-- ==== Sys2Proof/Machine/Operands.lean ====
section
/-! DEFINITION. Operand forms: the command header (R49, R50), descriptor lists (R51), attribute records (R126), and what each
opcode's chapter settles about its checks (R52, R460). -/

namespace Sys2Proof.Machine

/-- A request under the checks of R52: where it arrived, its header and its payload. -/
structure Req where
  fn      : Nat
  ring    : Nat                 -- global ring, or busRing (R352)
  part    : Nat
  header  : Bytes
  payload : Bytes
  frags   : List Nat            -- input fragment lengths
  outs    : List (Nat × Nat)    -- output fragments in list order: address, length
  readError : Bool
  session : Option (BitVec 32)  -- the SPDM session that carries it
  deriving DecidableEq, Repr

/-! ## The header (R49, R50) -/
namespace Req
def magic (x : Req) : Nat := fld x.header 0x00 4
def version (x : Req) : Nat := fld x.header 0x04 2
def opcode (x : Req) : Nat := fld x.header 0x06 2
def flags (x : Req) : Nat := fld x.header 0x08 2
def partField (x : Req) : Nat := fld x.header 0x0A 2
def ringField (x : Req) : Nat := fld x.header 0x0C 2
def genField (x : Req) : Nat := fld x.header 0x0E 2
def seq (x : Req) : BitVec 64 := BitVec.ofNat 64 (fld x.header 0x10 8)
def handle (x : Req) : BitVec 32 := BitVec.ofNat 32 (fld x.header 0x18 4)
def declLen (x : Req) : Nat := fld x.header 0x1C 4
def descAddr (x : Req) : Nat := fld x.header 0x20 8
def descCount (x : Req) : Nat := fld x.header 0x28 2
def reserved (x : Req) : Bytes := bsub x.header 0x2A 6
def authId (x : Req) : BitVec 32 := BitVec.ofNat 32 (fld x.header 0x30 4)
def irqSuppress (x : Req) : Bool := bit x.flags 0
def fence (x : Req) : Bool := bit x.flags 1
def authRef (x : Req) : Bool := bit x.flags 2
/-- A payload field. -/
def pay (x : Req) (off len : Nat) : Nat := fld x.payload off len
def len (x : Req) : Nat := x.payload.length
/-- Bytes of the reply buffer (R51). -/
def outLen (x : Req) : Nat := (x.outs.map (fun o => o.2)).sum
/-- A key reference of the payload. -/
def key (x : Req) (off : Nat) : BitVec 32 := BitVec.ofNat 32 (fld x.payload off 4)
end Req

/-- The request digest (R59): generation, descriptor address and count zeroed, leftmost 16 bytes of SHA3-256. -/
def requestDigest (header payload : Bytes) : Bytes :=
  (sha3_256 (bput (bput header 0x0E (zeros 2)) 0x20 (zeros 10) ++ payload)).take 16

/-- The command digest of a ceremony (R264): sequence, generation, descriptor address and count, and bytes 0x30 to 0x3F zeroed. -/
def commandDigest (header payload : Bytes) : Bytes :=
  sha3_256 (bput (bput (bput header 0x0E (zeros 10)) 0x20 (zeros 10)) 0x30 (zeros 16) ++ payload)

/-! ## Descriptors (R51) -/

/-- The descriptor in 16 bytes, little-endian (R2, R51). -/
def descOf (b : Bytes) : Desc :=
  { addr := BitVec.ofNat 64 (fld b 0 8), len := BitVec.ofNat 32 (fld b 8 4), flags := BitVec.ofNat 16 (fld b 12 2),
    rsvd := BitVec.ofNat 16 (fld b 14 2) }

/-- The descriptors of a list of `n`. -/
def descsOf (n : Nat) (b : Bytes) : List Desc := (List.range n).map (fun i => descOf (bsub b (16 * i) 16))

def descOk (d : Desc) : Bool :=
  decide (1 ≤ d.len.toNat) && decide (d.len.toNat ≤ 65536) && d.flags &&& 0xFFFE == 0 && d.rsvd == 0

def descOut (d : Desc) : Bool := d.flags &&& 1 == 1

def inFrags (l : List Desc) : List Nat := (l.filter (fun d => !descOut d)).map (fun d => d.len.toNat)
def outFrags (l : List Desc) : List (Nat × Nat) := (l.filter descOut).map (fun d => (d.addr.toNat, d.len.toNat))

/-! ## What a chapter settles for an opcode -/

/-- One planned work item: its kind, its data bytes and the keys it loads, by position in the command's list. -/
structure ItemPlan where
  kind  : UnitKind
  bytes : Nat := 0
  loads : List (Nat × BitVec 32) := []    -- position, declared usage
  deriving DecidableEq, Repr

/-- A control-core item without keys. -/
def coreItem : ItemPlan := { kind := .core }
def facetItem (loads : List (Nat × BitVec 32) := []) (bytes : Nat := 0) : ItemPlan := { kind := .facet, bytes := bytes, loads := loads }
def engineItem (loads : List (Nat × BitVec 32) := []) : ItemPlan := { kind := .engine, loads := loads }

/-- The checks and the plan of one opcode, each as its chapter gives it. Every field has the value of a command that names no
key, draws nothing and is one control-core item. -/
structure OpSpec where
  /-- Earliest phase (R25, R455). -/
  phase    : Phase := .overcast
  /-- The payload lies within the opcode's permitted range (check 7). -/
  length   : State → Req → Bool
  /-- Maximum reply length (check 7). -/
  maxReply : State → Req → Nat := fun _ _ => 0
  /-- The partition whose officers' ceremony the command needs (R263). -/
  quorum   : State → Req → Option Nat := fun _ _ => none
  /-- The partition whose lock an AUTH_REF names (R267, R270). -/
  authLock : State → Req → Nat := fun _ x => x.part
  /-- Order 3 of R460. -/
  own      : State → Req → Option Status := fun _ _ => none
  /-- The keys it names, in parameter-block order (order 4 of R460). -/
  keys     : State → Req → List (BitVec 32) := fun _ _ => []
  /-- The reference it rewrites or destroys. -/
  target   : State → Req → Option (BitVec 32) := fun _ _ => none
  /-- The attributes it gives that reference, when it carries them (R128). -/
  outAttr  : State → Req → Option Attr := fun _ _ => none
  /-- Order 5 of R460. -/
  attrs    : State → Req → Option Status := fun _ _ => none
  /-- Shares it takes: status when exhausted (R100, R142, R256). -/
  shares   : State → Req → Option Status := fun _ _ => none
  /-- Whether it draws (R218). -/
  draws    : State → Req → Bool := fun _ _ => false
  items    : State → Req → List ItemPlan := fun _ _ => [coreItem]
  flow     : Option Flow := none
  /-- Its items run in a flow of their own even when the header names a session (R284). -/
  private_ : Bool := false
  /-- It completes only when its persistent state is durable (R132, R458). -/
  persist  : State → Req → Bool := fun _ _ => false
  /-- It takes a transient context (R80). -/
  transient : State → Req → Bool := fun _ _ => false
  /-- Vault records it reserves (R256). -/
  reserve  : State → Req → Nat := fun _ _ => 0
  /-- What takes effect at the command's acceptance itself (R142, R280). -/
  accept   : Cmd → State → State := fun _ s => s
  /-- What a command of the flow of R461 is presumed to do while it has not run. -/
  presume  : Cmd → State → State := fun _ s => s
  /-- It is refused on the management bus's ring (R352) unless this holds. -/
  onBus    : Bool := false

/-- The payload as a request of an accepted command. -/
def reqOf (c : Cmd) : Req :=
  { fn := c.fn, ring := c.ring, part := c.ref.part, header := c.header, payload := c.payload, frags := c.frags, outs := c.outs,
    readError := false, session := c.session }

/-! ## Loads at the effect (R128, R141) -/

/-- The version a command took of a key it names, with its contents: as the bus delivered it, or as it stands. -/
def loadKey (s : State) (c : Cmd) (r : BitVec 32) : Option KeyVal :=
  match c.loaded.find? (fun x => x.1 == r) with
  | some x => some x.2
  | none => match c.keys.find? (fun k => k.1 == r) with
  | none => none
  | some k => versionVal s c.ref.part r k.2

/-- The version number a command took. -/
def loadVersion (c : Cmd) (r : BitVec 32) : BitVec 16 :=
  match c.keys.find? (fun k => k.1 == r) with | none => 0 | some k => k.2

/-- Run `f` on a loaded key that passes its attribute check; a key that is gone or does not fit ends the command with the
status check 8 would have given and the reply `hdr` of its group (R128, R141). -/
def withKey (s : State) (c : Cmd) (r : BitVec 32) (chk : Attr → Option Status) (hdr : Bytes)
    (f : KeyVal → State × Option (Status × Bytes)) : State × Option (Status × Bytes) :=
  match loadKey s c r with
  | none => ends s stKeyNotFound hdr
  | some v => match chk v.attr with
    | some st => ends s st hdr
    | none => f v

/-- `n` bytes of the command's draw stream from position `off` (R218). -/
def drawn (c : Cmd) (off n : Nat) : Bytes :=
  match c.draw with
  | .seed b => drawBytes b off n
  | _ => zeros n

/-- The command's draw stream from position `off` on, byte by byte, without end (R218). -/
def drawStream (c : Cmd) (off : Nat) : Nat → Byte := fun i => (drawn c (off + i) 1).headD 0

/-! ## Cached records and tokens (R135 to R137) -/

/-- The first 32 bytes of a token: the additional data of its tag (R135). -/
def tokenHead (v : KeyVal) : Bytes :=
  toLe 2 1 ++ [v.mwkGen, 0] ++ toLe 4 v.epoch.toNat ++ padTo 8 v.random ++ attrBytes v.attr

/-- The 128-byte token of a cached key (R135). -/
def tokenBytes (s : State) (p : Nat) (r : BitVec 32) (v : KeyVal) : Bytes :=
  let h := tokenHead v
  let kek := (kekFor s p v.mwkGen).getD []
  let pt := toLe 4 r.toNat ++ toLe 1 v.material.length ++ zeros 3 ++ padTo 72 v.material
  let (ct, tag) := gcmSeal kek (bsub h 4 12) h pt
  h ++ ct ++ tag

/-- Open a token for a reference: the tag, the reference inside, the epoch and the generation (R137). -/
def openToken (s : State) (p : Nat) (r : BitVec 32) (t : Bytes) : Option KeyVal :=
  let h := t.take 32
  match kekFor s p (BitVec.ofNat 8 (fld t 2 1)) with
  | none => none
  | some kek =>
    match gcmOpen kek (bsub h 4 12) h (bsub t 0x20 80) (bsub t 0x70 16) with
    | none => none
    | some pt =>
      if fld h 0 2 == 1 && fld h 3 1 == 0 && fld pt 0 4 == r.toNat && decide ((epochOf s p).toNat ≤ fld h 4 4) then
        some { attr := attrOf (bsub h 16 16), material := bsub pt 8 (fld pt 4 1), random := bsub h 8 8,
               epoch := BitVec.ofNat 32 (fld h 4 4), mwkGen := BitVec.ofNat 8 (fld h 2 1) }
      else none

/-- A key value as it enters a reference: a cached record is wrapped under the current generation and epoch with the RANDOM
given (R135). SPAN is set by the module (R126). -/
def newVal (s : State) (p : Nat) (r : BitVec 32) (a : Attr) (material random : Bytes) : KeyVal :=
  let span := if isCached r then 1 else algSpan a.alg.toNat a.bits.toNat
  { attr := { a with span := BitVec.ofNat 8 span }, material := material, random := if isCached r then random else [],
    epoch := if isCached r then epochOf s p else 0, mwkGen := s.ks.mwkGen }

/-! ## Rewrites -/

/-- The token epoch of a partition rises by one (R139). -/
def bumpEpoch (p : Nat) (s : State) : State := { s with ks := { s.ks with epochs := s.ks.epochs.put p (epochOf s p + 1) } }

/-- The reply of KEY_GENERATE, KEY_IMPORT and KEY_TOKEN_LOAD (R272). -/
def keyReply (version : BitVec 16) (alg : BitVec 8) (m : Bytes) (gen : BitVec 8) (token : Bytes) : Bytes :=
  toLe 2 version.toNat ++ padTo 3 ((kcv alg m).getD []) ++ [gen] ++ toLe 1 (b2n !token.isEmpty) ++ [0] ++ token

/-- Write new key material into a command's target as the rewrite's end, and reply (R141, R272). -/
def writeKey (c : Cmd) (o : BitVec 32) (a : Attr) (m random : Bytes) (s : State) : State × Option (Status × Bytes) :=
  let p := c.ref.part
  let v := newVal s p o a m random
  let t := rewriteOk p o c.shadow (some v) s
  ends t stOk (keyReply (getKey t p o).version a.alg m t.ks.mwkGen (if isCached o then tokenBytes t p o v else []))

/-! ## Targets of rewrites (R100, R125, R142) -/

/-- Local slots a key of the partition occupies. -/
def slotsOf (e : BitVec 32 × KeyEntry) : List Nat :=
  match e.2.cur with
  | none => []
  | some v => if isOnDie e.1 then (List.range v.attr.span.toNat).map (refIndex e.1 + ·) else []

/-- Local slots a reference will occupy once the rewrites pending on it have ended. -/
def slotsPending (s : State) (e : BitVec 32 × KeyEntry) : List Nat :=
  if isOnDie e.1 then
    (e.2.pending.map (fun r => match (findCmd s r).bind (fun c => c.outAttr) with
      | none => []
      | some a => (List.range (algSpan a.alg.toNat a.bits.toNat)).map (refIndex e.1 + ·))).flatten
  else []

/-- Whether a span of `n` slots from reference `r` lies within the share and meets no slot of another key (R273, R274). -/
def spanFree (s : State) (p : Nat) (r : BitVec 32) (n : Nat) : Bool :=
  !isOnDie r ||
  (decide (refIndex r + n ≤ refShare s r) &&
   ((partKeys s p).filter (fun e => isOnDie e.1 && e.1 != r)).all (fun e =>
     (slotsOf e ++ slotsPending s e).all (fun k => decide (k < refIndex r) || decide (refIndex r + n ≤ k))))

/-- Shadow entry and share checks of a rewrite of `r` (R142, R157). -/
def rewriteShares (s : State) (p : Nat) (r : BitVec 32) : Option Status :=
  need (!needsShadow s p r || shadowFree s p) stFlowLimit

end Sys2Proof.Machine
end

## The task:
Within the material, count the lines where the word "keyReply" appears. The reply is that number and nothing more.

## Response:
2